Nicolette, Second Year, History
I was approached by one of the boys at the beginning of term 2 stating that screenshots of their group chat had been taken, that they might come out and that they contained ‘some bad stuff’. However, what I have read and seen in the media has shocked to the core. I’m deeply hurt and disgusted that people I had once trusted at my most vulnerable times had written and ‘joked’ about these issues, as well as threatening to rape some of our certain friends.
The response of the community has been incredible, yet I am troubled by the jokes made on WarwickLove and WarwickFess that some boys wouldn’t be surprised if their friends were part of a chat like this one. I felt safe at Warwick, and it is true that I felt safe with those in the chat when they were my friends, but now I feel uncomfortable and uneasy about my safety and the safety of my friends.
Sindhu, Second Year, PPE
I think it's disappointing that in so many posts people are still referring to the comments the boys made as rape 'jokes'. It kind of epitomises why these boys were able to get away with what they were saying for so long. I don't think rape and joke can even belong in the same sentence, and regardless of whether people think these boys should have been named or not, I think the amount of people defending them, referring to their horrendously disturbing comments as a 'joke' shows that rape is still not taken as seriously as it should be.

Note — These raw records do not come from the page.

/-! ## Running a lane's event on the part -/

/-- Whether an event of a lane raises a LANE notice, by the lane before and after it (R51). A reader silence in FAULT whose
condition is READER SILENT already changes nothing and raises none (R51 and R59 read together: the model's choice of log
entry 19). -/
def laneNoticeDue (before after : Lane) : Bool :=
  before.condition != after.condition
    || (before.state != after.state
      && (after.state == .closed || after.state == .closing || after.state == .paused || after.state == .fault
        || before.state == .closed || before.state == .paused))

/-- Runs one event of a present lane: the lane, its tally events in one batch (log entry 8), its messages to the decoder,
and at most one LANE notice (R51). An absent lane takes no event (R43). -/
def State.runLane (l : LaneNo) (f : LaneEnv → LaneRun → LaneRun) (s : State) : State :=
  if s.lanePresent l then
    let before := s.laneAt l
    let r := f (s.laneEnv l) { lane := before, events := [], msgs := [] }
    let notice := if laneNoticeDue before r.lane then [LaneMsg.notice (.lane l r.lane.state r.lane.condition)] else []
    ((s.setLane l r.lane).handEvents r.events).raiseLane (r.msgs ++ notice)
  else s

/-- Runs the same event on several lanes, in the order given. -/
def State.runLanes (ls : List LaneNo) (f : LaneEnv → LaneRun → LaneRun) (s : State) : State :=
  ls.foldl (fun s l => s.runLane l f) s

/-! ## Meanings: reader messages -/

/-- PRESENCE (R46). -/
def execPresence (l : LaneNo) (s : State) : Host.Outcome State Fault Refusal :=
  .next (s.runLane l fun env r => r.heard env)

/-- A PRESENTATION's event at its lane. -/
def State.takePresentation (l : LaneNo) (pass : BitVec 32) (media status attempt : Byte) (s : State) : State :=
  s.runLane l fun env r => (r.heard env).present env pass.toNat (presentationOf pass media status attempt)

/-- PRESENTATION (R45, R52 to R54). -/
def execPresentation (l : LaneNo) (pass : BitVec 32) (media status attempt : Byte) (s : State) :
    Host.Outcome State Fault Refusal :=
  .next (s.takePresentation l pass media status attempt)

/-- What a burst from a reader is (R45, Reader messages). -/
inductive Burst where
  | presence
  | presentation (pass : BitVec 32) (media status attempt : Byte)
  | discarded
  deriving DecidableEq, Repr

/-- Judges a burst by its check byte, its kind and the length its kind gives (R45, Reader messages). -/
def judgeBurst (burst : List Byte) : Burst :=
  if checkHolds burst then
    match (byteAt burst 0).toNat, burst.length with
    | 1, 2 => .presence
    | 2, 9 =>
      .presentation (BitVec.ofNat 32 (fieldAt burst 1 4)) (byteAt burst 5) (byteAt burst 6) (byteAt burst 7)
    | _, _ => .discarded
  else .discarded

/-- DISCARDED READER MESSAGE (R45): a burst that fails its check or is of no defined kind has no effect. A burst that is a
message after all is taken as that message (log entry 6). -/
def execDiscardedReaderMessage (l : LaneNo) (burst : List Byte) (s : State) : Host.Outcome State Fault Refusal :=
  .next <| match judgeBurst burst with
    | .discarded => s
    | .presence => s.runLane l fun env r => r.heard env
    | .presentation pass media status attempt => s.takePresentation l pass media status attempt

/-- READER SILENCE: the expiry of the reader silence timer (R46). -/
def execReaderSilence (l : LaneNo) (s : State) : Host.Outcome State Fault Refusal :=
  .next (if due s.now (s.laneAt l).silence then s.runLane l fun env r => r.silent env else s)

/-! ## Meanings: beams -/

/-- BEAM SETTLE: 50 ms after a reset the levels are sampled afresh, with no break or restore event (R44). -/
def execBeamSettle (entryBroken exitBroken : LaneMask) (s : State) : Host.Outcome State Fault Refusal :=
  .next <|
    if due s.now s.lanes.settleAt then
      s.updLanes fun c =>
        { c with
          settleAt := none,
          lane := Vector.ofFn fun l : Fin 8 =>
            if s.lanePresent l then
              { c.lane[l] with
                entryBeam := if entryBroken.getLsbD l then .broken else .clear,
                exitBeam := if exitBroken.getLsbD l then .broken else .clear }
            else c.lane[l] }
    else s

/-- The level the lane holds for a beam (R44). -/
def Lane.beam (ln : Lane) : Beam → Level
  | .entry => ln.entryBeam
  | .exit => ln.exitBeam

/-- Sets the level held for a beam. -/
def Lane.setBeam (b : Beam) (v : Level) (ln : Lane) : Lane :=
  match b with
  | .entry => { ln with entryBeam := v }
  | .exit => { ln with exitBeam := v }

/-- BEAM BREAK: a filtered change of a settled beam from CLEAR to BROKEN (R44, R55 to R58). -/
def execBeamBreak (l : LaneNo) (b : Beam) (s : State) : Host.Outcome State Fault Refusal :=
  .next <|
    if s.lanes.settleAt = none ∧ (s.laneAt l).beam b = .clear then
      s.runLane l fun env r =>
        let r := r.upd (Lane.setBeam b .broken)
        match b with
        | .entry => r.entryBreak env
        | .exit => r.exitBreak env
    else s

/-- BEAM RESTORE: a filtered change of a settled beam from BROKEN to CLEAR (R44, R56). -/
def execBeamRestore (l : LaneNo) (b : Beam) (s : State) : Host.Outcome State Fault Refusal :=
  .next <|
    if s.lanes.settleAt = none ∧ (s.laneAt l).beam b = .broken then
      s.runLane l fun _ r =>
        let r := r.upd (Lane.setBeam b .clear)
        match b with
        | .entry => r
        | .exit => r.exitRestore
    else s

/-! ## Meanings: lane timers -/

/-- PASSAGE WINDOW EXPIRY: the lane submits the withdraw claim (R55). -/
def execPassageWindowExpiry (l : LaneNo) (s : State) : Host.Outcome State Fault Refusal :=
  .next (if due s.now (s.laneAt l).window then
    s.runLane l fun _ r => (r.upd fun ln => { ln with window := none }).submitEnding .withdraw else s)

/-- PASSING LIMIT EXPIRY: STUCK, and the lane submits the commit claim (R56). -/
def execPassingLimitExpiry (l : LaneNo) (s : State) : Host.Outcome State Fault Refusal :=
  .next (if due s.now (s.laneAt l).limit then
    s.runLane l fun env r =>
      ((r.upd fun ln => { ln with limit := none }).mark env .stuck .stuck).submitEnding .commit else s)

/-- MISS WAIT EXPIRY (R85). -/
def execMissWaitExpiry (l : LaneNo) (s : State) : Host.Outcome State Fault Refusal :=
  .next (if due s.now (s.laneAt l).missWait then
    s.runLane l fun env r => r.refuseMiss env [laneEvent .missExpired l] else s)

/-- TONE END: 300 ms after the last REFUSE (R49). -/
def execToneEnd (l : LaneNo) (s : State) : Host.Outcome State Fault Refusal :=
  .next (if due s.now (s.laneAt l).toneAt then
    s.runLane l fun _ r => r.upd fun ln => { ln with toneAt := none } else s)

/-- LAMP BLINK: 500 ms lit, 500 ms dark (R48). -/
def execLampBlink (l : LaneNo) (s : State) : Host.Outcome State Fault Refusal :=
  .next (if due s.now (s.laneAt l).blinkAt then
    s.runLane l fun _ r => r.upd fun ln =>
      { ln with lampLit := !ln.lampLit, blinkAt := ln.blinkAt.map (· + 500) } else s)

/-! ## Meanings: pacing and line drop -/

/-- PACING START: the lane takes the first of its pacing reports, a start (R60). -/
def execPacingStart (l : LaneNo) (s : State) : Host.Outcome State Fault Refusal :=
  .next <| match (s.laneAt l).pacing with
    | .start :: rest => s.runLane l fun env r => (r.upd fun ln => { ln with pacing := rest }).paceStart env
    | _ => s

Tiana, First Year, Sociology
As a woman of colour at Warwick I was ridden with fear to know that words as abhorrent as these could ever enter anyone’s mind, let alone be shared with so many with such ease. This language used is demonstrative of criminal behaviour and I feel it is important for everybody to understand the severity of this. All students deserve to feel safe at university – it is our home, yet currently, this is not the case.